E’ stato un incontro cordiale quello che ieri si è svolto allo Studio Ovale della Casa Bianca tra il presidente americano Donald Trump e il cancelliere tedesco Friedrich Merz. Nessuna tensione tra i due, anzi il vertice è stato caratterizzato da reciproci complimenti e ammiccamenti. Di ritorno a Berlino, però, le difficoltà per il secondo non saranno diminuite. I dati di aprile parlano di una crisi in Germania tutt’altro che alle spalle. Il rimbalzo del Pil nel primo trimestre (+0,4% da -0,2% di ottobre-dicembre 2024) aveva fatto sperare nell’uscita definitiva dalla recessione. Invece, scopriamo che due mesi la produzione industriale si è contratta dell’1,4% rispetto a marzo e dell’1,8% su base annuale.
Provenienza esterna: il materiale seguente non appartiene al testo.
/-- The checks of one list template, its DOMAIN given. -/
def templateChecks (img : List Byte) (domain : Nat) (t : Template) : List Check :=
  let at_ := fun o k => leAt img (t.off + o) k
  let r0 := t.off + t.len + 4
  [(t.off, at_ 0 1 == domain && framed img (t.off + t.len) (at_ 2 2) (t.off + 32)), (t.off + 1, at_ 1 1 ≤ 1),
   (t.off + 2, 1 ≤ at_ 2 2 && at_ 2 2 ≤ 4096), (t.off + 4, t.len % 16 == 0 && 32 ≤ t.len && t.len ≤ 2 ^ 20),
   (t.off + 19, at_ 19 1 == 0), (t.off + 20, allZero img (t.off + 20) 12)] ++
    (t.relocs.zipIdx.flatMap fun (p : (Nat × Nat) × Nat) =>
      ([(r0 + 16 * p.2, 32 ≤ p.1.1 && p.1.1 + 8 ≤ t.len), (r0 + 16 * p.2 + 4, bufferOk img p.1.2),
       (r0 + 16 * p.2 + 8, allZero img (r0 + 16 * p.2 + 8) 8)] : List Check)) ++
    ((t.places img).map fun p => (p, ((imageGeometry img).media == 0 || !([0x30, 0x31].contains (leAt img p 1))) &&
      (parsedAt ⟨0, 0, 0⟩ (t.filled img fun _ _ => 64) (p - t.off)).isSome) : List Check)

/-- Where templates laid out one after another end. -/
def templatesEnd (p : Nat) (ts : List Template) : Nat :=
  match ts.getLast? with
  | some t => t.off + t.len + 4 + 16 * t.relocs.length
  | none => p

/-! ### Networks (09 R193; 08 R184) -/

/-- Whether a role permits a domain: 0 EXACT, 1 FREE. -/
def roleAllows (role domain : Nat) : Bool := domain == 0 || (domain == 1 && [0, 1, 6].contains role)

/-- Where an operand of a list lies: the buffer it is relocated to, or its address. -/
def Template.placeOf (t : Template) (off base : Nat) : Option Nat × Nat :=
  match t.idAt off with
  | some id => (some id, 0)
  | none => (none, base)

/-- The tensor a network writes last (DESIGN CHOICE, log 24: its output). -/
def Network.output (n : Network) (img : List Byte) : Option (Template × Nat × Tensor) :=
  (n.lists.getLast?).bind fun t => (lastWritten (t.opsOf img)).map fun e => (t, e.1, e.2)

/-- The output tensors of the ANALYSIS networks (08 R184). -/
def analysisOutputs (img : List Byte) : List (Option Nat × Nat) :=
  ((imageNetworks img).filter (·.role == 0)).filterMap fun n => (n.output img).map fun e => e.1.placeOf e.2.1 e.2.2.base

/-- The checks of 08 R184 on one list of a LOOP network: ENC names its RECON, and the analysis output is only its latent
operand. -/
def loopListChecks (img : List Byte) (out : List (Option Nat × Nat)) (t : Template) : List Check :=
  let encs := (t.places img).filter fun p => leAt img p 1 == 0x28
  (encs.map fun p => (p + 228, (leAt img (p + 228) 8 != 0 || (t.bufferAt (p + 228)).isSome) &&
      !out.contains (t.placeOf (p + 228 - t.off) (canonAddr ⟨0, 0, 0⟩ (leAt img (p + 228) 8))))) ++
    ((t.opsOf img).flatMap fun o =>
      (o.tensorsAt.map fun e => (t.off + e.2.1,
        !out.contains (t.placeOf e.2.1 e.2.2.base) || (o.row.code == 0x28 && e.2.1 == o.off + 32))) ++
      o.rangesAt.map fun e => (t.off + e.1, !out.contains (t.placeOf e.1 e.2.base)))

def networkChecks (img : List Byte) (out : List (Option Nat × Nat)) (s : Section) : List Check :=
  let role := leAt img s.off 1
  let domain := leAt img (s.off + 1) 1
  let ts := templatesFrom img (leAt img (s.off + 2) 2) (s.off + 4)
  ([(s.off, role ≤ 7), (s.off + 1, domain ≤ 1 && roleAllows role domain), (s.off + 2, 1 ≤ leAt img (s.off + 2) 2),
   (s.off - 4, templatesEnd (s.off + 4) ts == s.off + s.len)] : List Check) ++
    ts.flatMap (templateChecks img domain) ++ (if role = 7 then ts.flatMap (loopListChecks img out) else [])
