-- ==== Sys2Proof/Machine/Threads.lean ====
section
/-! DEFINITION. The operations of a thread as commands, what its engines complete, and its waits (05 R98; 06 R116 to R119, R130 to
R137, R143; 14 R327, R330; 17 R392, R396). -/

namespace Sys2Proof.Machine

/-! ### Control operations: their own rules -/

/-- FENCE (06 R130): SCOPE codes 6 and 7 are refused. -/
def fenceWork : OpFn := fun x =>
  if 6 ≤ x.op.own then .error .badParam else .ok { reads := [], writes := [], run := fun _ => {} }

/-- BARRIER's COUNTER and PARTICIPANTS. -/
def barrierCounter (o : Op) : Nat := bits o.own 0 16
def barrierCount (o : Op) : Nat := bits o.own 16 8

/-- The counter of a die, when one is open. -/
def State.barrierAt (s : State) (die counter : Nat) : Option Barrier :=
  s.barriers.find? fun b => b.die == die && b.counter == counter

/-- BARRIER (06 R132, 01 R13): the thread's own cluster, a counter allocated to its stream or job, and the generation's count. -/
def barrierWork : OpFn := fun x =>
  let n := barrierCount x.op
  let c := barrierCounter x.op
  let own := match x.s.barrierAt x.th.id.die c with
    | some b => b.owner == x.th.binding && (match b.participants with | some p => p == n | none => true)
    | none => false
  if c / 16 ≠ unitCluster x.th.id.unit || n = 0 || 128 < n || !own then .error .badParam
  else .ok { reads := [], writes := [], run := fun _ => {} }

/-- The word a WAIT or SIGNAL names. -/
def wordAddr (x : Ctx) : Nat := canonAddr x.th.id (bits x.op.own 0 64)

/-- Whether the word is aligned and lies where a word of this kind may (06 R133). -/
def wordOk (x : Ctx) : Bool := wordAddr x % 8 == 0 && addable x.s ⟨wordAddr x, 8⟩

/-- WAIT (06 R134). -/
def waitWork : OpFn := fun x =>
  if !wordOk x then .error .badParam else .ok { reads := [⟨wordAddr x, 8⟩], writes := [], run := fun _ => {} }

/-- SIGNAL (06 R133): VALUE added to the word modulo 2^64. -/
def signalWork : OpFn := fun x =>
  if !wordOk x || 6 ≤ bits x.op.own 128 3 then .error .badParam
  else .ok {
    reads := [], writes := [⟨wordAddr x, 8⟩]
    run := fun s => { runs := [(wordAddr x, leBytes 8 (s.numAt (wordAddr x) 8 + bits x.op.own 64 64))] } }

/-- CHECKPOINT (17 R392): the declared ranges; unused entries and reserved bits are zero. -/
def checkpointRanges (t : ThreadId) (o : Op) : Except Status (List Span) :=
  let n := bits o.own 0 8
  if 8 < n || bits o.own 8 56 ≠ 0 || o.own / 2 ^ (64 + 128 * n) ≠ 0 then .error .badParam
  else (List.range n).mapM fun i => ownRange t o.own (64 + 128 * i)

/-- The tensors in which a coding operation leaves latents: DEC's, and ENC's RECON. -/
def latentsLeft (t : ThreadId) (p : OpRow × Op) : Option Tensor :=
  if p.1.code = 0x29 then some (p.2.t 2)
  else if p.1.code = 0x28 ∧ bits p.2.own 288 64 ≠ 0 then (parseTensor t false (leBytes 48 (bits p.2.own 288 384))).toOption
  else none

/-- The tensors of a tile that are zeroed where its loop list begins (08 R182, R191; DEDUCED, log 17). -/
def Ctx.loopTensors (x : Ctx) : List Tensor :=
  if x.listRef.isNone then [] else dedup ((x.s.listParsed x.th.id x.cur.addr).filterMap (latentsLeft x.th.id))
Giù le esportazioni negli USA
Come se non bastasse, gli stessi dati di marzo sono stati rivisti al ribasso: crescita mensile da +3% a +2,3% e calo annuale da -0,2% a -0,7%. Cosa ha determinato tale contrazione? Il peggioramento della bilancia commerciale. Resta nettamente in attivo di 14,6 miliardi di euro, ma meno dei 21,2 miliardi di un anno prima e anche sotto i 20,2 miliardi del consensus. Le esportazioni sono diminuite a 131,1 miliardi dai 133,8 miliardi di un anno prima. Nulla di drammatico. Ma è indicativo che gran parte di questo calo sia dovuto agli USA, dove per la prima volta quest’anno il dato tendenziale risulta negativo: -1,18 miliardi di dollari.
Aprile è stato il primo mese in cui gli USA hanno alzato i dazi sulle importazioni dal resto del mondo. La tariffa al 20% sulle merci europee è stata sospesa per 90 giorni e ridotto al 10%. Pur sempre il quadruplo del dazio medio applicato in precedenza.
La Germania aveva registrato un surplus di 85 miliardi di dollari con gli USA nel 2024, pari all’1,8% del suo Pil. Le esportazioni avevano superato i 160 miliardi di dollari, il 3,4% del Pil. Sono numeri in linea con quelli dell’Italia in termini percentuali. Le nostre economie dipendono in buona parte dalle esportazioni negli USA, cioè dai consumatori americani.
Incognite tassi e cambio
La scommessa di Merz di rianimare il Pil attraverso il riarmo tedesco per superare la crisi in Germania è rischiosa. Da sola potrebbe non bastare. Soprattutto, servirebbero probabilmente anni prima di toccare con mano i risultati. Gli elettori avranno tanta pazienza? A meno che l’inflazione nell’Eurozona non continui a scendere e sostare stabilmente sotto il 2%, la Banca Centrale Europea ha sostanzialmente completato il taglio dei tassi di interesse. Lo ha fatto intendere ieri alla conferenza stampa di Christine Lagarde. La politica monetaria smetterà di apportare buone notizie all’economia. Tocca ai governi fare la loro parte.
E i governi nel frattempo potrebbero dovere fare i conti con una ripresa del cambio euro-dollaro più forte di quanto sarebbe desiderabile. Dazi ed euro forte sono un combinato esplosivo per le esportazioni. A meno che avesse ragione Lagarde nel fare notare che sia illogico che l’euro si rafforzi con le imprese nell’area colpite dai dazi. Forse è un messaggio in codice per i mercati: “non tollereremo un apprezzamento del cambio smisurato”.
Una Germania in crisi da anni sembra meno restia ad opporsi. Continua a mancare un driver per la crescita, una svolta decisiva.
Crisi in Germania esige accordo commerciale UE-USA
L’agenda Merz prevedrebbe anche la sburocratizzazione dell’amministrazione pubblica e una ventata di mercato. Il fatto che sia costretto a governare con i socialdemocratici, limita la sua azione politica. Sul piano europeo si sta andando verso lo smantellamento del Green Deal per cercare di offrire sostegno non solo all’automotive, ma alle imprese continentali in generale abbassandone i costi di produzione e le incombenze burocratiche. Tutte mosse che non esiteranno frutti immediati. La crisi della Germania è qui per restare. Merz non potrà permettersi che l’Unione Europea non stringa un accordo commerciale con Trump entro fine giugno o inizio luglio al massimo.